In essence, the Diaspora Ministry can only offer a feeble justification for their wholly inadequate effort – a project that can now be accessed by thousands via the internet.
I repeat, the Virtual Museum is indeed a “Virtual Embarrassment” that never should have been launched in its present form.
By the way, in their reply, the editorial board used the word “confusion” (shpotutyun) when translating “embarrassment”. Says quite a lot, no?
If this site is a work in progress, which even the editorial board acknowledges is riddled with inaccuracies, poor language and other thematic deficiencies, then why in God’s name did they put it on the world-wide web in the first place?
It is not merely a question of haphazard unprofessional planning and execution, but a lack of any clearly defined goal. There are countless other sites out there dealing with various aspects of the Diaspora – its history, cultural legacy, origins – that are of better quality and scope.
One would have expected the Diaspora Ministry, an arm of the RA government, to have tackled such a monumental task with a higher degree of accountability and understanding.
Armenians aren’t the only ones that will be visiting this site. We might excuse its serious shortcomings as yet another example of “business as usual”, a project of show more than substance.
I will not go into detail regarding the unacceptable translation, lack of a cohesive thematic thread regarding the Diaspora, its historical underpinnings, relations/symbiosis with the homeland, etc.
Such an analysis would require an exhaustive review regarding the purpose of such a site in the first place. Does it merely wish to serve as a compendium of dry facts and figures or does it aspire to something greater?
Suffice it to say that there is no mention, even in passing, of the Great Repatriation of the Diaspora in the 1940s, the national reawakening and liberation struggle in the Ottoman Empire of the 19th and 20th centuries, the political upheavals that shook Middle East Armenian communities in the post WWII decades, Diaspora-Armenia relations during the Soviet era…
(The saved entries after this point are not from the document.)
-- ==== Sys2Proof/Machine/State.lean ====
section
/-! DEFINITION. The state of one engine instance: every row of spec/10_state.md R20, then the two fields that are the
model's own (the host's pin samples still to come, and the counter of free values), the reasons a step can stop, and
the state after reset (R36, R181). -/

namespace Sys2Proof.Machine

/-- R29, R76: the sequencer word SEQ = (UOP, STAGE, R), 4 + 2 + 5 bits. -/
structure Seq where
  uop : BitVec 4
  stage : BitVec 2
  r : BitVec 5
  deriving DecidableEq, Repr

/-- R71: what the host drives on the input ports `rst`, `cmd_valid` and `cmd` at one step of the engine. -/
structure Pins where
  rst : Bool
  cmdValid : Bool
  cmd : BitVec 10
  deriving DecidableEq, Repr

/-- The host drives nothing: `rst = 0`, `cmd_valid = 0`. -/
def Pins.quiet : Pins := { rst := false, cmdValid := false, cmd := 0 }

/-- The host presents the command word `c`. -/
def Pins.command (c : BitVec 10) : Pins := { rst := false, cmdValid := true, cmd := c }

/-- The host asserts `rst`. -/
def Pins.reset : Pins := { rst := true, cmdValid := false, cmd := 0 }

structure State where
  /-- H[0..4], R21. -/
  h : HWords
  /-- BUF[0..63], R22, R50: the cells written so far, in the canonical form Memory.wf; an unlisted cell holds no
  value the spec fixes. -/
  buf : List Host.Cell
  /-- BUFLEN, 7 bits, R23. -/
  buflen : BitVec 7
  /-- NBLK, 64 bits, R24. -/
  nblk : DWord
  /-- A, B, C, D, E, R26. -/
  work : Working
  /-- W[0..15], R27. -/
  w : Vector Word 16
  /-- LENBITS, 64 bits, R28. -/
  lenbits : DWord
  /-- SEQ, R29. -/
  seq : Seq
  /-- XRET, R30. -/
  xret : XRet
  /-- CMDREG, 10 bits, R43. -/
  cmdreg : BitVec 10
  /-- DIGEST[0..19], R31. -/
  digest : Vector Byte 20
  /-- DVALID, R32. -/
  dvalid : Bool
  /-- FAULT, R33. -/
  faultFlag : Bool
  /-- The model's own: what the host drives at the next steps, the next one first; past the end it drives nothing
  (log entry 2). -/
  pins : List Pins
  /-- The model's own: how many free values have been drawn (log entry 3). -/
  free : Nat
  deriving DecidableEq, Repr

/-- Why the machine stops although the instruction is one. -/
inductive Fault where
  /-- Raised by memWrite, so by B.APPEND, F.TERM and F.ZERO when BUFLEN is 64 or more: the write would land outside
  BUF[0..63], the whole address space (R50). Safe: R53 gives no such write, and no state of Inv reaches it. -/
  | bufIndex (index : Nat)
  deriving DecidableEq, Repr

/-- Why a step has no meaning. -/
inductive Refusal where
  /-- Raised by a rejected arm of exec. Safe. -/
  | notModelled (mnemonic : String)
  /-- Raised by fetch on a sequencer word that R79 reserves: "a model refuses a state that holds one" (U6). Safe. -/
  | reservedSeq (why : DecodeError)
  /-- Raised by the meaning of an X.ROUND whose operand R is 20 to 31, which R79 reserves. Safe: the decoder never
  gives such a term. -/
  | reservedRound (r : BitVec 5)
  deriving DecidableEq, Repr

/-- The state right after hardware reset (R181, R36): H = IV, BUFLEN = 0, NBLK = 0, SEQ = (IDLE,0,0), DVALID = 0,
FAULT = 0 are the spec's. A to E, W, LENBITS, XRET, CMDREG and DIGEST are unspecified there: zero, DESIGN CHOICE,
log entry 1. No cell of BUF is listed. -/
def State.reset : State :=
  { h := iv
    buf := []
    buflen := 0
    nblk := 0
    work := { a := 0, b := 0, c := 0, d := 0, e := 0 }
    w := Vector.replicate 16 0
    lenbits := 0
    seq := { uop := 0, stage := 0, r := 0 }
    xret := .upd
    cmdreg := 0
    digest := Vector.replicate 20 0
    dvalid := false
    faultFlag := false
    pins := []
    free := 0 }

end Sys2Proof.Machine
end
These and other developments shaped and continue to shape the myriad diaspora realities and identities that exist today.
Evidently, the Diaspora Ministry and the Virtual Museum board are ill-equipped to broach these issues. If this is the case, then it would have been prudent not to attempt such a grandiose project from the outset.
If I may be so bold to ask – who sits on this editorial board, what are their credentials and whom, from the outside, did they sit down with for advice and overall conceptual planning.
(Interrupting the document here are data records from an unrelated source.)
/-- R79: the sequencer words that are reserved, and no others, are rejected. -/
def Obligations.ReservedSequencerWordsAreRejected : Prop :=
  ∀ w : BitVec 11,
    ((∃ e, decodeSeq w = .error e) ↔
      13 ≤ (w.extractLsb' 7 4).toNat ∨
      ((w.extractLsb' 7 4).toNat ≠ 5 ∧ (w.extractLsb' 0 7).toNat ≠ 0) ∨
      ((w.extractLsb' 7 4).toNat = 5 ∧ 20 ≤ (w.extractLsb' 0 5).toNat))

/-- R74: no command word is illegal, and the data field of NOP, FINALIZE and RESET changes nothing but CMDREG. -/
def Obligations.IgnoredDataFieldChangesNothing : Prop :=
  (∀ w : BitVec 10, ∃ i, decode (.cmd w) = .ok i) ∧
  nopWord = 0x000#10 ∧ finalizeWord = 0x200#10 ∧ resetWord = 0x300#10 ∧
  (∀ (d e : Byte) (s : State), ∃ t u,
    exec (.nop d) s = .next t ∧ exec (.nop e) s = .next u ∧ OnlyWrites [.cmdreg] t u) ∧
  (∀ (d e : Byte) (s : State), ∃ t u,
    exec (.finalize d) s = .next t ∧ exec (.finalize e) s = .next u ∧ OnlyWrites [.cmdreg] t u) ∧
  (∀ (d e : Byte) (s : State), ∃ t u,
    exec (.reset d) s = .next t ∧ exec (.reset e) s = .next u ∧ OnlyWrites [.cmdreg] t u)

/-! ### What a step runs -/

/-- R75: at a command boundary with `rst = 0` and `cmd_valid = 1` the word is accepted: the step is the command's
meaning on the state whose pins have been sampled. -/
def Obligations.StepAcceptsThePresentedCommand : Prop :=
  ∀ (s : State) (p : Pins) (ps : List Pins), s.seq = seqIdle → s.pins = p :: ps → p.rst = false → p.cmdValid = true →
    step s = exec (decodeCmd p.cmd) (s.setPins ps)

/-- R77, R78: otherwise, with `rst = 0`, the step runs the micro-operation that SEQ names; at IDLE with no word
presented that is the row IDLE. -/
def Obligations.StepRunsTheSequencerWord : Prop :=
  ∀ (s : State) (i : Instr), s.sample.rst = false → decode (.seq s.seq.word) = .ok i →
    (s.seq = seqIdle → s.sample.cmdValid = false) →
    step s = exec i (s.setPins s.pins.tail)

/-- R79, U6: with `rst = 0` a step refuses a state whose SEQ is reserved. -/
def Obligations.StepRefusesReservedSequencerWords : Prop :=
  ∀ (s : State) (e : DecodeError), s.sample.rst = false → decode (.seq s.seq.word) = .error e →
    step s = .refused (.reservedSeq e)

/-- R181, R182, R166, R196: `rst = 1` at any SEQ, whatever else is presented, is not ready for a command and leaves the
reset values that the spec fixes; the outputs once `rst` is 0 again; and a run that meets it ends there with no further
word presented. The model's own: that it holds at a reserved SEQ too (log entry 14), the clause on the pins (log entry
2), and that the run shows nothing for the word then in progress (log entry 19). -/
def Obligations.HardwareResetFromAnyState : Prop :=
  ∀ s : State, s.sample.rst = true → s.cmdReady = false ∧ ∃ t, step s = .next t ∧
    t.h = { h0 := 0x67452301, h1 := 0xEFCDAB89, h2 := 0x98BADCFE, h3 := 0x10325476, h4 := 0xC3D2E1F0 } ∧
    t.buflen = 0 ∧ t.nblk = 0 ∧ t.seq = { uop := 0, stage := 0, r := 0 } ∧
    t.dvalid = false ∧ t.faultFlag = false ∧ t.pins = s.pins.tail ∧
    (t.sample.rst = false → t.cmdReady = true ∧ t.digestValidPort = false ∧ t.lenFaultPort = false) ∧
    (∀ n, toBoundary (n + 1) s = .next (.reset t)) ∧
    (∀ c cs, runWords (c :: cs) s = .next { final := .reset t, shown := [] })

/-- R36, R181: the state after reset, in the fields the spec gives a value for; no cell of BUF is written. -/
def Obligations.ResetValues : Prop :=
  State.reset.h = { h0 := 0x67452301, h1 := 0xEFCDAB89, h2 := 0x98BADCFE, h3 := 0x10325476, h4 := 0xC3D2E1F0 } ∧
  State.reset.buflen = 0 ∧ State.reset.nblk = 0 ∧ State.reset.seq = { uop := 0, stage := 0, r := 0 } ∧
  State.reset.dvalid = false ∧ State.reset.faultFlag = false ∧ (∀ k, State.reset.cell k = none) ∧
  State.reset.cmdReady = true

/-- R184: a word presented while a command is in progress has no effect at all. -/
def Obligations.WordWhileBusyHasNoEffect : Prop :=
  ∀ (s : State) (p : Pins) (ps : List Pins), s.seq.uop ≠ 0 → p.rst = false →
    step (s.setPins (p :: ps)) = step (s.setPins (Pins.quiet :: ps))

/-! ### Commands at their acceptance -/

/-- R100: NOP does nothing but put its word into CMDREG, in every state. -/
def Obligations.NopOnlyLatchesItsWord : Prop :=
  (∀ d : Byte, encode (.nop d) = .cmd (0b00#2 ++ d)) ∧
  ∀ (d : Byte) (s : State), ∃ t, exec (.nop d) s = .next t ∧
    t.cmdreg = 0b00#2 ++ d ∧ OnlyWrites [.cmdreg] s t

/-- R75, R101, R163: RESET is accepted in every state, clears DVALID and FAULT and goes to E.INIT. -/
def Obligations.ResetCommandClearsBothFlags : Prop :=
  ∀ (d : Byte) (s : State), ∃ t, exec (.reset d) s = .next t ∧
    t.cmdreg = 0b11#2 ++ d ∧ t.dvalid = false ∧ t.faultFlag = false ∧
    t.seq = { uop := 0b0001, stage := 0, r := 0 } ∧
    OnlyWrites [.cmdreg, .dvalid, .faultFlag, .seq] s t

/-- R75, R110: an UPDATE that neither is ignored nor reaches the length bound clears DVALID and goes to B.APPEND. -/
def Obligations.UpdateAcceptanceSelectsAppend : Prop :=
  ∀ (d : Byte) (s : State), s.faultFlag = false → ¬ (s.nblk.toNat = 2 ^ 55 - 1 ∧ s.buflen.toNat = 63) →
    ∃ t, exec (.update d) s = .next t ∧
      t.cmdreg = 0b01#2 ++ d ∧ t.dvalid = false ∧ t.seq = { uop := 0b0010, stage := 0, r := 0 } ∧
      OnlyWrites [.cmdreg, .dvalid, .seq] s t

/-- R160, R161: the UPDATE that would make the message 2^61 bytes takes LEN_FAULT; nothing is saved, SEQ stays, and
the byte is not stored. -/
def Obligations.LengthFaultEntry : Prop :=
  ∀ (d : Byte) (s : State), s.faultFlag = false → s.nblk.toNat = 2 ^ 55 - 1 → s.buflen.toNat = 63 →
    ∃ t, exec (.update d) s = .next t ∧
      t.cmdreg = 0b01#2 ++ d ∧ t.dvalid = false ∧ t.faultFlag = true ∧
      OnlyWrites [.cmdreg, .dvalid, .faultFlag] s t

/-- R75, R140: FINALIZE with FAULT = 0 clears DVALID and goes to F.LATCH. -/
def Obligations.FinalizeAcceptanceSelectsLatch : Prop :=
  ∀ (d : Byte) (s : State), s.faultFlag = false →
    ∃ t, exec (.finalize d) s = .next t ∧
      t.cmdreg = 0b10#2 ++ d ∧ t.dvalid = false ∧ t.seq = { uop := 0b0111, stage := 0, r := 0 } ∧
      OnlyWrites [.cmdreg, .dvalid, .seq] s t

/-- R162: while FAULT = 1, UPDATE and FINALIZE are accepted and otherwise ignored; NOP and RESET do what they always
do. -/
def Obligations.FaultedEngineIgnoresUpdateAndFinalize : Prop :=
  ∀ (d : Byte) (s : State), s.faultFlag = true →
    (∃ t, exec (.nop d) s = .next t ∧ t.cmdreg = 0b00#2 ++ d ∧ OnlyWrites [.cmdreg] s t) ∧
    (∃ t, exec (.reset d) s = .next t ∧ t.faultFlag = false ∧ t.dvalid = false ∧
      t.seq = { uop := 0b0001, stage := 0, r := 0 } ∧ OnlyWrites [.cmdreg, .dvalid, .faultFlag, .seq] s t) ∧
    (∃ t, exec (.update d) s = .next t ∧ t.cmdreg = 0b01#2 ++ d ∧ OnlyWrites [.cmdreg] s t) ∧
    (∃ t, exec (.finalize d) s = .next t ∧ t.cmdreg = 0b10#2 ++ d ∧ OnlyWrites [.cmdreg] s t)

/-! ### Micro-operations -/

/-- R78: at IDLE with no command accepted nothing changes. -/
def Obligations.IdleChangesNothing : Prop :=
  ∀ s : State, s.seq = { uop := 0, stage := 0, r := 0 } → exec .idle s = .next s

/-- R102: E.INIT from any state. -/
def Obligations.EngineInitEffect : Prop :=
  encode .eInit = .seq 0x080 ∧
  ∀ s : State, ∃ t, exec .eInit s = .next t ∧
    t.h = { h0 := 0x67452301, h1 := 0xEFCDAB89, h2 := 0x98BADCFE, h3 := 0x10325476, h4 := 0xC3D2E1F0 } ∧
    t.buflen = 0 ∧ t.nblk = 0 ∧ t.seq = { uop := 0, stage := 0, r := 0 } ∧
    OnlyWrites [.h, .buflen, .nblk, .seq] s t

/-- R111: B.APPEND stores CMDREG[7:0] at BUF[BUFLEN]; a buffer that it fills goes to X.LOAD with XRET = UPD. R111's
precondition has FAULT = 0: that the same holds with FAULT = 1 is the model's reading (log entry 13). -/
def Obligations.BufferAppendEffect : Prop :=
  encode .bAppend = .seq 0x100 ∧
  ∀ s : State, s.buflen.toNat ≤ 63 → ∃ t, exec .bAppend s = .next t ∧
    t.buflen.toNat = s.buflen.toNat + 1 ∧
    (∀ k, t.cell k = if k = s.buflen.toNat then some (s.cmdreg.extractLsb' 0 8) else s.cell k) ∧
    (s.buflen.toNat = 63 → t.xret = .upd ∧ t.seq = { uop := 0b0100, stage := 0, r := 0 }) ∧
    (s.buflen.toNat ≠ 63 → t.xret = s.xret ∧ t.seq = { uop := 0, stage := 0, r := 0 }) ∧
    OnlyWrites [.buf, .buflen, .xret, .seq] s t

/-- R112: B.RETIRE counts the block and empties the buffer; up to 2^55 − 2 the count grows by exactly one. Outside R112's
precondition (BUFLEN = 64, NBLK at most 2^55 − 2), the wrap at 2^64 among it, it is the model's reading (log entry
13). -/
def Obligations.BufferRetireEffect : Prop :=
  encode .bRetire = .seq 0x180 ∧
  ∀ s : State, ∃ t, exec .bRetire s = .next t ∧
    t.nblk = s.nblk + 1 ∧ (s.nblk.toNat ≤ 2 ^ 55 - 2 → t.nblk.toNat = s.nblk.toNat + 1) ∧
    t.buflen = 0 ∧ t.seq = { uop := 0, stage := 0, r := 0 } ∧
    OnlyWrites [.buflen, .nblk, .seq] s t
The Ministry cannot escape accountability by saying “this is what we’ve done, good or bad” and then solicit assistance from experts and the community at large. It’s not how things are done on this scale.
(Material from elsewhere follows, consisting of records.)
/-- Settles O39: the successor is a function of the micro-operation and of XRET. -/
theorem transformControlIsDataIndependent : Obligations.TransformControlIsDataIndependent := by
  unfold Obligations.TransformControlIsDataIndependent
  intro i s s' t t' hi hx h h'
  rw [exec_transform_seq hi h, exec_transform_seq hi h', hx]

end Sys2Proof.Machine
end

section
/-! SUPPORT. The step at its pins, the output ports and several engines (spec/30_encoding.md R71, R75 to R79;
spec/70_reset_and_hazards.md R181, R182, R184, R196; spec/60_exceptions.md R172). -/

namespace Sys2Proof.Machine

variable {s : State}

/-! ### What a step runs -/

/-- Settles O7: the sample presents a command, and the pins move on. -/
theorem stepAcceptsThePresentedCommand : Obligations.StepAcceptsThePresentedCommand := by
  unfold Obligations.StepAcceptsThePresentedCommand
  intro s p ps hs hp hr hv
  have hsam := sample_cons hp
  rw [step_command (hsam ▸ hr) hs (hsam ▸ hv), hsam, State.dropSample, hp]
  rfl

/-- Settles O8: the packed word decodes as its fields do. -/
theorem stepRunsTheSequencerWord : Obligations.StepRunsTheSequencerWord := by
  unfold Obligations.StepRunsTheSequencerWord
  intro s i hr hd hv
  exact step_micro hr (decode_seq_word s.seq ▸ hd) hv

/-- Settles O9: the packed word is reserved as its fields are. -/
theorem stepRefusesReservedSequencerWords : Obligations.StepRefusesReservedSequencerWords := by
  unfold Obligations.StepRefusesReservedSequencerWords
  intro s e hr hd
  exact step_reserved hr (decode_seq_word s.seq ▸ hd)

/-- R184: inside a command a step reads of its sample nothing but `rst`. -/
theorem step_busy_eq (hs : s.seq.uop ≠ 0) {p : Pins} {ps : List Pins} (hr : p.rst = false) :
    step (s.setPins (p :: ps)) = step (s.setPins (Pins.quiet :: ps)) := by
  have hne : s.seq ≠ seqIdle := fun h => hs (congrArg Seq.uop h)
  cases hd : decodeSeqFields s.seq.uop s.seq.stage s.seq.r with
  | error e =>
    rw [step_reserved (s := s.setPins (p :: ps)) hr hd, step_reserved (s := s.setPins (Pins.quiet :: ps)) rfl hd]
  | ok i =>
    rw [step_micro (s := s.setPins (p :: ps)) hr hd fun h => absurd h hne,
      step_micro (s := s.setPins (Pins.quiet :: ps)) rfl hd fun h => absurd h hne]
    rfl

/-- Settles O12: both steps run the micro-operation of SEQ, or refuse it. -/
theorem wordWhileBusyHasNoEffect : Obligations.WordWhileBusyHasNoEffect := by
  unfold Obligations.WordWhileBusyHasNoEffect
  exact fun s p ps hs hr => step_busy_eq hs hr

/-! ### Hardware reset -/

/-- R182, R196: a word that waits for readiness while `rst = 1` is not presented. -/
theorem runWord_aborted (c : BitVec 10) (hr : s.sample.rst = true) :
    runWord c s = .next (.reset s.dropSample.hardwareReset) := by
  simp only [runWord, runFuel, toBoundary_aborted maxTrace hr (step_reset hr)]

/-- Settles O10: the reset is taken before SEQ is looked at. -/
theorem hardwareResetFromAnyState : Obligations.HardwareResetFromAnyState := by
  unfold Obligations.HardwareResetFromAnyState
  intro s hr
  refine ⟨cmdReady_of_reset hr, s.dropSample.hardwareReset, step_reset hr, rfl, rfl, rfl, rfl, rfl, rfl, rfl,
    fun h => ⟨(cmdReady_iff _).2 ⟨rfl, h⟩, rfl, rfl⟩, fun n => toBoundary_aborted n hr (step_reset hr), fun c cs => ?_⟩
  exact runWords_cons_reset cs (runWord_aborted c hr)

/-- Settles O11: the fields as State.reset lists them. -/
theorem resetValues : Obligations.ResetValues := by
  unfold Obligations.ResetValues
  exact ⟨rfl, rfl, rfl, rfl, rfl, rfl, fun _ => rfl, rfl⟩

/-! ### The digest port -/

/-- R71: one more byte at the low end of the port. -/
def pushByte (acc : BitVec 160) (b : Byte) : BitVec 160 := (acc <<< 8) ||| b.setWidth 160

theorem packDigest_eq (d : Vector Byte 20) : packDigest d = d.toList.foldl pushByte 0 := rfl

/-- The pushed byte is the lowest. -/
theorem pushByte_low (acc : BitVec 160) (b : Byte) : (pushByte acc b).extractLsb' 0 8 = b := by
  apply BitVec.eq_of_getLsbD_eq
  intro i hi
  have h160 : i < 160 := by omega
  simp [pushByte, hi, h160]

/-- The bytes before it move up by one. -/
theorem pushByte_high (acc : BitVec 160) (b : Byte) {m : Nat} (hm : m < 19) :
    (pushByte acc b).extractLsb' (8 * (m + 1)) 8 = acc.extractLsb' (8 * m) 8 := by
  apply BitVec.eq_of_getLsbD_eq
  intro i hi
  have h160 : 8 * (m + 1) + i < 160 := by omega
  have h8 : ¬ 8 * (m + 1) + i < 8 := by omega
  have hsub : 8 * (m + 1) + i - 8 = 8 * m + i := by omega
  have hb : b.getLsbD (8 * (m + 1) + i) = false := BitVec.getLsbD_of_ge b _ (by omega)
  rw [BitVec.getLsbD_extractLsb', BitVec.getLsbD_extractLsb', pushByte, BitVec.getLsbD_or, BitVec.getLsbD_shiftLeft,
    BitVec.getLsbD_setWidth, hsub, hb]
  simp [hi, h160, h8]

/-- R71: byte m from the low end of the packed list is its last but m. -/
theorem foldl_pushByte (l : List Byte) : ∀ (m : Nat) (hm : m < l.length), m < 20 →
    (l.foldl pushByte 0).extractLsb' (8 * m) 8 = l[l.length - 1 - m] := by
  induction l using List.reverseRecOn with
  | nil => exact fun m hm _ => absurd hm (Nat.not_lt_zero m)
  | append_singleton l b ih =>
    intro m hm h20
    rw [List.foldl_append, List.foldl_cons, List.foldl_nil]
    cases m with
    | zero => simp [pushByte_low]
    | succ m =>
      rw [List.length_append, List.length_singleton] at hm
      rw [pushByte_high _ _ (by omega), ih m (by omega) (by omega)]
      simp only [List.length_append, List.length_singleton]
      rw [List.getElem_append_left (by omega)]
      congr 1
      omega

/-- Settles O59: the ports are the registers, and the digest's bytes stand at their places. -/
theorem outputPorts : Obligations.OutputPorts := by
  unfold Obligations.OutputPorts
  intro s
  refine ⟨fun hd => ⟨packDigest s.digest, by simp [State.digestPort, hd], fun k hk => ?_⟩,
    fun hd => by simp [State.digestPort, hd], rfl, rfl, cmdReady_iff s⟩
  have hl : s.digest.toList.length = 20 := Vector.length_toList
  have h := foldl_pushByte s.digest.toList (19 - k) (by omega) (by omega)
  rw [← packDigest_eq, show 8 * (19 - k) = 152 - 8 * k by omega] at h
  rw [h]
  simp only [hl, Vector.getElem_toList]
  congr 1
  omega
Didn’t the editorial board realize that their “in-house” resources were not up to the task at hand?
The Diaspora Minister greets visitors to the site by noting: “Today, in honour of 20th anniversary of the Armenian Republic, we have created the Virtual Museum of Armenian Diaspora web-site.”
We can and must do better not only to honor this glorious anniversary but to honor the road we have travelled and survived as a nation to reach this point.
I agree with the Minister’s words that “that unity is a guarantee of power and progress”. But this must be crystallized with a unity of purpose and vision.
On the eve of the 100th anniversary of the 1915 Armenian Genocide, I pray and hope that the RA government will adopt a much more fastidious, comprehensive and creative approach to public relations and perceptions.
Rest assured that there are many in Armenia and the Diaspora ready and willing to contribute to this vital effort.